If the oxidation number of an atom is increasing then it refers to the oxidation of the atom whereas if the oxidation number is decreasing then it refers to reduction of that atom. And the oxidation number of any compound will be equal to the overall charge that is present at the atom.
Now in the question we are asked to match the oxidation state of nitrogen in different molecules. So let us take each one by one:
a) $Na{{N}_{3}}$
Now to find the oxidation state of N we should know the Oxidation state of Na. And as we know that the oxidation state of Na is +1.Let us take the oxidation number of the N atom as 'x'.
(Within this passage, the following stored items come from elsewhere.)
theorem execQuiesceReq_sound {s : State} {w : Writer} {p : Page} {v : Bool} (h : s.dev.Sound) : Res.Sound (execQuiesceReq w p v s) :=
  .byWriter h (fun _ he => he.onPage (fun _ hg => .ite hg.setBoth (.ite hg.setBoth.resumeAll.settle
      (.ite hg.setBoth.resumeBlock.settle hg.setBoth))))

theorem execBlockQuiesced_sound {s : State} {p : Page} (h : s.dev.Sound) : Res.Sound (execBlockQuiesced p s) :=
  .onDev h (fun _ he => he.onPage (fun _ hg => .ite hg.setBlk hg))

theorem execBlockClochedAtBoundary_sound {s : State} {p : Page} (h : s.dev.Sound) : Res.Sound (execBlockClochedAtBoundary p s) :=
  .onDev h (fun _ he => he.onPage (fun _ hg => .ite hg.clocheBlock hg))

namespace Dev.Sound

variable {d t : Dev}

theorem checkUnits {c : Nat} (h : d.Sound) : (d.checkUnits c).Sound := .ite h.raiseReplace h

theorem testFailed {c i : Nat} (h : d.Sound) : (d.testFailed c i).Sound := .ite h.update.failBlock.checkUnits h.update

end Dev.Sound

theorem execClocheTestComplete_sound {s : State} {p : Page} {r : ClassTest} (h : s.dev.Sound) : Res.Sound (execClocheTestComplete p r s)
    := by
  unfold execClocheTestComplete
  refine .onDev h (fun _ he => he.onPage (fun _ hg => .ite hg ?_))
  split
  · exact .ite (.settle (.ite hg.setPassed.returnBlock.portDone hg.setPassed.returnBlock)) hg
  · exact .ite hg hg.update.setPassed.returnBlock.settle
  · exact .ite hg hg.testFailed

theorem execBlockFailed_sound {s : State} {p : Page} (h : s.dev.Sound) : Res.Sound (execBlockFailed p s) :=
  .onDev h (fun _ he => he.onPage (fun _ hg => .ite (.checkUnits (.moveWork (.failBlock (.ite hg.returnTile.clearTileRegs.setF hg)))) hg))

namespace Dev.Sound

variable {d t : Dev}

/-! ### Staged commits (R51 to R57) -/

theorem newBounds {w : Writer} {c i : Nat} (h : d.Sound) : (d.newBounds w c i).Sound := .ite h.update h

end Dev.Sound

theorem execBlkCommit_sound {s : State} {w : Writer} {p : Page} {seq : Nat} {group : Bool} (h : s.dev.Sound) : Res.Sound
    (execBlkCommit w p seq group s) :=
  .byWriter h (fun _ he => he.onPage (fun _ hg => .ite hg.setCommitState.commitReject
      (.ite hg.setCommitState.commitReject hg.update.newBounds.setCommitState.settle)))

theorem execBlkCommitAbort_sound {s : State} {w : Writer} {p : Page} (h : s.dev.Sound) : Res.Sound (execBlkCommitAbort w p s) :=
  .byWriter h (fun _ he => he.onPage (fun _ hg => .ite hg.commitReject hg.abortCommit))

theorem execCommitApply_sound {s : State} {p : Page} (h : s.dev.Sound) : Res.Sound (execCommitApply p s) :=
  .onDev h (fun _ he => he.onPage (fun _ hg => .ite hg.applyCommit.finishGroup hg))

theorem execGroupCommit_sound {s : State} {w : Writer} {seq : Nat} (h : s.dev.Sound) : Res.Sound (execGroupCommit w seq s) :=
  .byWriter h (fun _ he => .ite he.setF he.update.setF)

theorem execGroupCommitAbort_sound {s : State} {w : Writer} (h : s.dev.Sound) : Res.Sound (execGroupCommitAbort w s) :=
  .byWriter h (fun _ he => .setF (.update (he.foldl (fun _ _ hg => hg.abortCommit))))

/-! ### Feature negotiation (R58 to R62) -/

theorem execNegotiationGo_sound {s : State} {w : Writer} (h : s.dev.Sound) : Res.Sound (execNegotiationGo w s) :=
  .byWriter h (fun _ he => .ite he.update.setF he.lockedWrite)

theorem execNegotiationComplete_sound {s : State} (h : s.dev.Sound) : Res.Sound (execNegotiationComplete s) :=
  .onDev h (fun _ he => .ite (.ite he.update.setF.setF.setFeatureWord he.update.setF.setF.setFeatureWord.setErr) he)

theorem execJobEnd_sound {s : State} {w : Writer} (h : s.dev.Sound) : Res.Sound (execJobEnd w s) :=
  .byWriter h (fun _ he => .ite he.update he)

namespace Dev.Sound

variable {d t : Dev}

/-! ### Cell faults and cell tests (R388, R389, R485 to R488) -/

theorem cellFault {cell : Nat} {k : CellFaultKind} (h : d.Sound) : (d.cellFault cell k).Sound := by
  unfold Dev.cellFault
  refine .ite h ?_
  split
  · split
    · exact h.setErrFull.setPassed.clocheFault.setF
    · exact h.setErrFull.setPassed.clocheFault.setF
    · exact h.setErrFull.setPassed.clocheFault
  · split
    · exact h.setErrFull.setPassed.clocheFault.setF
    · exact h.setErrFull.setPassed.clocheFault.setF
    · exact h.setErrFull.setPassed.clocheFault
  · split
    · exact h.trapFlags.setPassed.clocheFault.setF
    · exact h.trapFlags.setPassed.clocheFault.setF
    · exact h.trapFlags.setPassed.clocheFault.setF
  · split
    · exact h.trapFlags.setPassed.clocheFault.setF
    · exact h.trapFlags.setPassed.clocheFault.setF
    · exact h.trapFlags.setPassed.clocheFault.setF

end Dev.Sound

theorem execCellFault_sound {s : State} {cell : Nat} {k : CellFaultKind} (h : s.dev.Sound) : Res.Sound (execCellFault cell k s) :=
  .onDev h (fun _ he => he.cellFault)

namespace Dev.Sound

variable {d t : Dev}

theorem checkCells (h : d.Sound) : d.checkCells.Sound := .ite h.raiseReplace h

theorem retireCell {p : Nat} (h : d.Sound) : (d.retireCell p).Sound := .ite h h.update.irq.irq.bump.checkCells

theorem spareReady {q : Nat} (h : d.Sound) : (d.spareReady q).Sound := .ite h h.setBlk

theorem recordTest {cell result unit : Nat} (h : d.Sound) : (d.recordTest cell result unit).Sound :=
  .ite h.setF.setF.setF.setF.bump.setErrFull h.setF.setF.setF.setF.bump

theorem graftInto {l old : Nat} {t : CellTest} {qs : List Nat} (h : d.Sound) : (d.graftInto l old t qs).Sound := by
  induction qs generalizing d with
  | nil => exact .setErrFull h.update
  | cons q qs ih =>
    exact .ite (.policyTaken (.checkCells (.setReturned (.spareReady (.bump (.setF (.setF (.setF (.dropHost (.update h.recordTest))))))))))
        (ih h.recordTest.retireCell)

theorem graftFor {p : Nat} {l : Option Nat} {q : CellTest} (h : d.Sound) : (d.graftFor p l q).Sound := by
  unfold Dev.graftFor
  split
  · exact h
  · exact .ite h.policyWithheld.setErr h.graftInto

theorem retireTested {p : Nat} {q : CellTest} (h : d.Sound) : (d.retireTested p q).Sound := by
  unfold Dev.retireTested
  exact h.retireCell.graftFor.healthFrom

theorem cellPassed {p : Nat} (h : d.Sound) : (d.cellPassed p).Sound := h.endFault.setPassed.returnBlock

theorem repairCell {cell : Nat} {rows cols : List Nat} (h : d.Sound) : (d.repairCell cell rows cols).Sound := h.update.bump.irq.policyTaken

end Dev.Sound

theorem execCellTestComplete_sound {s : State} {cell : Nat} {q : CellTest} (h : s.dev.Sound) : Res.Sound (execCellTestComplete cell q s)
    := by
  unfold execCellTestComplete
  refine .onDev h (fun _ he => .ite he (.ite he.recordTest.retireTested.setErrFull ?_))
  split
  · exact he.recordTest.cellPassed
  · exact he.recordTest.retireTested
  · exact .ite he.recordTest.retireTested (.ite he.recordTest.policyWithheld
        (.ite he.recordTest.repairCell.recordTest.cellPassed he.recordTest.repairCell.recordTest.retireTested))

namespace Dev.Sound

variable {d t : Dev}

theorem takeFlips {a n : Nat} {e : DramErrors} (h : d.Sound) : (d.takeFlips a n e).Sound := h.updateMem

end Dev.Sound

theorem execMemoryRead_sound {s : State} {addr len : Nat} {errors : DramErrors} (h : s.dev.Sound) : Res.Sound
    (execMemoryRead addr len errors s) :=
  .onMemory h (fun _ he => he.takeFlips.noteRead.emit)

theorem execMemoryWrite_sound {s : State} {addr : Nat} {data : List Byte} (h : s.dev.Sound) : Res.Sound (execMemoryWrite addr data s) :=
  .onMemory h (fun _ he => he.write)

namespace Dev.Sound

variable {d t : Dev}

theorem saddAligned {width a q : Nat} (h : d.Sound) : (d.saddAligned width a q).Sound := .ite h.stakedAdd h

end Dev.Sound

theorem execSadd128_sound {s : State} {addr : Nat} {q : BitVec 128} (h : s.dev.Sound) : Res.Sound (execSadd128 addr q s) :=
  .onMemory h (fun _ he => he.saddAligned)

theorem execSadd64_sound {s : State} {addr : Nat} {q : BitVec 64} (h : s.dev.Sound) : Res.Sound (execSadd64 addr q s) :=
  .onMemory h (fun _ he => he.saddAligned)

theorem execSadd32_sound {s : State} {addr : Nat} {q : BitVec 32} (h : s.dev.Sound) : Res.Sound (execSadd32 addr q s) :=
  .onMemory h (fun _ he => he.saddAligned)

namespace Dev.Sound

variable {d t : Dev}

theorem scrubLine {line : Nat} (h : d.Sound) : (d.scrubLine line).Sound := h.meetRange.foldl
    (fun _ _ he => he.recordUe.setErrFull.setErrFull)

end Dev.Sound

theorem execPatrolScrubLine_sound {s : State} {line : Nat} {errors : DramErrors} (h : s.dev.Sound) : Res.Sound
    (execPatrolScrubLine line errors s) :=
  .onDev h (fun _ he => .ite he he.setF.updateMem.takeFlips.scrubLine.bump)

theorem execScrubRateUpdate_sound {s : State} {stack corrected : Nat} (h : s.dev.Sound) : Res.Sound (execScrubRateUpdate stack corrected s)
    :=
  .onDev h (fun _ he => .ite he (.ite he (.ite he.policyWithheld he.setF.policyTaken)))

namespace Dev.Sound

variable {d t : Dev}

theorem mapRefused (h : d.Sound) : d.mapRefused.Sound := h.setErr

end Dev.Sound

theorem execMemMapWrite_sound {s : State} {w : Writer} {v : Nat} (h : s.dev.Sound) : Res.Sound (execMemMapWrite w v s) :=
  .byWriter h (fun _ he => .ite (.ite he he.lockedWrite) (.ite he.mapRefused (.ite he he.setF.invalidateAll)))

theorem execMemRegionsWrite_sound {s : State} {w : Writer} {mirror cache : Nat} (h : s.dev.Sound) : Res.Sound
    (execMemRegionsWrite w mirror cache s) :=
  .byWriter h (fun _ he => .ite (.ite he he.lockedWrite) (.ite he.mapRefused he.setF.setF.checkRing))

theorem execMemSpillWrite_sound {s : State} {w : Writer} {offset v : Nat} (h : s.dev.Sound) : Res.Sound (execMemSpillWrite w offset v s) :=
  .byWriter h (fun _ he => .ite (.ite he he.lockedWrite) (.ite (.ite he.setF (.ite he.setF (.ite he.setF he))) he.mapRefused))

namespace Dev.Sound

variable {d t : Dev}

theorem startRecal {stack channel : Nat} (h : d.Sound) : (d.startRecal stack channel).Sound := .ite h h.setF

end Dev.Sound

theorem execRecal_sound {s : State} {w : Writer} {stack channel : Nat} (h : s.dev.Sound) : Res.Sound (execRecal w stack channel s) :=
  .byWriter h (fun _ he => .ite he.badAccess he.setF.setAct.startRecal)

theorem execChannelMarginRecal_sound {s : State} {stack channel : Nat} (h : s.dev.Sound) : Res.Sound
    (execChannelMarginRecal stack channel s) :=
  .onDev h (fun _ he => he.startRecal)

theorem execChannelRecalComplete_sound {s : State} {stack channel : Nat} {ok : Bool} (h : s.dev.Sound) : Res.Sound
    (execChannelRecalComplete stack channel ok s) := by
  unfold execChannelRecalComplete
  refine .onDev h (fun _ he => .ite he ?_)
  extract_lets d₁ _ _ _ d₂ _ _ d₃
  have h₁ : d₁.Sound := he.setF
  clear_value d₁
  have h₂ : d₂.Sound := h₁.updateMem
  clear_value d₂
  have h₃ : d₃.Sound := h₂.update.setErrFull
  clear_value d₃
  exact .ite h₁.updateMem.bump (.ite h₂ h₃.raiseReplace.failBlock)

/-! ### The RAS log -/

theorem execPop_sound {s : State} {w : Writer} (h : s.dev.Sound) : Res.Sound (execPop w s) := .byWriter h (fun _ he => he.update)

theorem execClearDropped_sound {s : State} {w : Writer} (h : s.dev.Sound) : Res.Sound (execClearDropped w s) :=
  .byWriter h (fun _ he => he.setF)

theorem execRasFirstClear_sound {s : State} {w : Writer} (h : s.dev.Sound) : Res.Sound (execRasFirstClear w s) :=
  .byWriter h (fun _ he => he.setF.setF)

namespace Dev.Sound

variable {d t : Dev}

/-! ### What survives a reset (R461, R462, R473, R491) -/

theorem interrupted (h : d.Sound) : d.interrupted.Sound := by
  unfold Dev.interrupted
  split
  · exact .ite h (.ite h.draw_snd h.draw_snd.update)
  · exact h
$Oxidation\,state\,of\,Na+Oxidation\,state\,of\,N\times 3=0$
$\therefore +1+x\times 3=0$
$\therefore x=-\dfrac{1}{3}$
Therefore the oxidation state of N in $Na{{N}_{3}}$ is $-\dfrac{1}{3}$
b) ${{N}_{2}}{{H}_{2}}$
Here the oxidation state of hydrogen will be +1 and the oxidation state of N will be 'x'
$Oxidation\,state\,of\,N\times 2+Oxidation\,state\,of\,H\times 2=0$
$\therefore 2x+2=0$
$\therefore x=-1$
Therefore the oxidation state of N in ${{N}_{2}}{{H}_{2}}$ is -1.
c) $NO$
As we know that there are variable oxidation states shown by the oxygen because the oxidation states of the p-block element varies. The oxidation state shown by oxygen in most of the cases are -2. Here the oxidation number of oxygen will be -2 and the oxidation state of N will be 'x'
$Oxidation\,state\,of\,N+Oxidation\,state\,of\,O=0$
$\therefore x-2=0$
$\therefore x=+2$
Therefore the oxidation state of N in NO is +2
d) ${{N}_{2}}{{O}_{5}}$
Here also the oxidation state of O will be -2 and the oxidation state of N will be 'x'.
$Oxidation\,state\,of\,N\times 2+Oxidation\,state\,of\,O\times 5=0$
$\therefore 2x-10=0$
$\therefore x=+5$
Therefore the oxidation state of N in ${{N}_{2}}{{O}_{5}}$ is +5.
Hence the correct match will be a – 3 b – 4 c – 2 d – 1

Thus the correct option will be (A).

Note:
The other oxidation states shown by oxygen is -2, -1, +1 and +2. In case oxygen is bonded to more electronegative atoms then the oxidation state shown by that oxygen will be positive because the atom with more electronegativity will tend to pull the electron towards themselves and thus acquires negative charge on them. The more electronegative atom other than oxygen is only fluorine.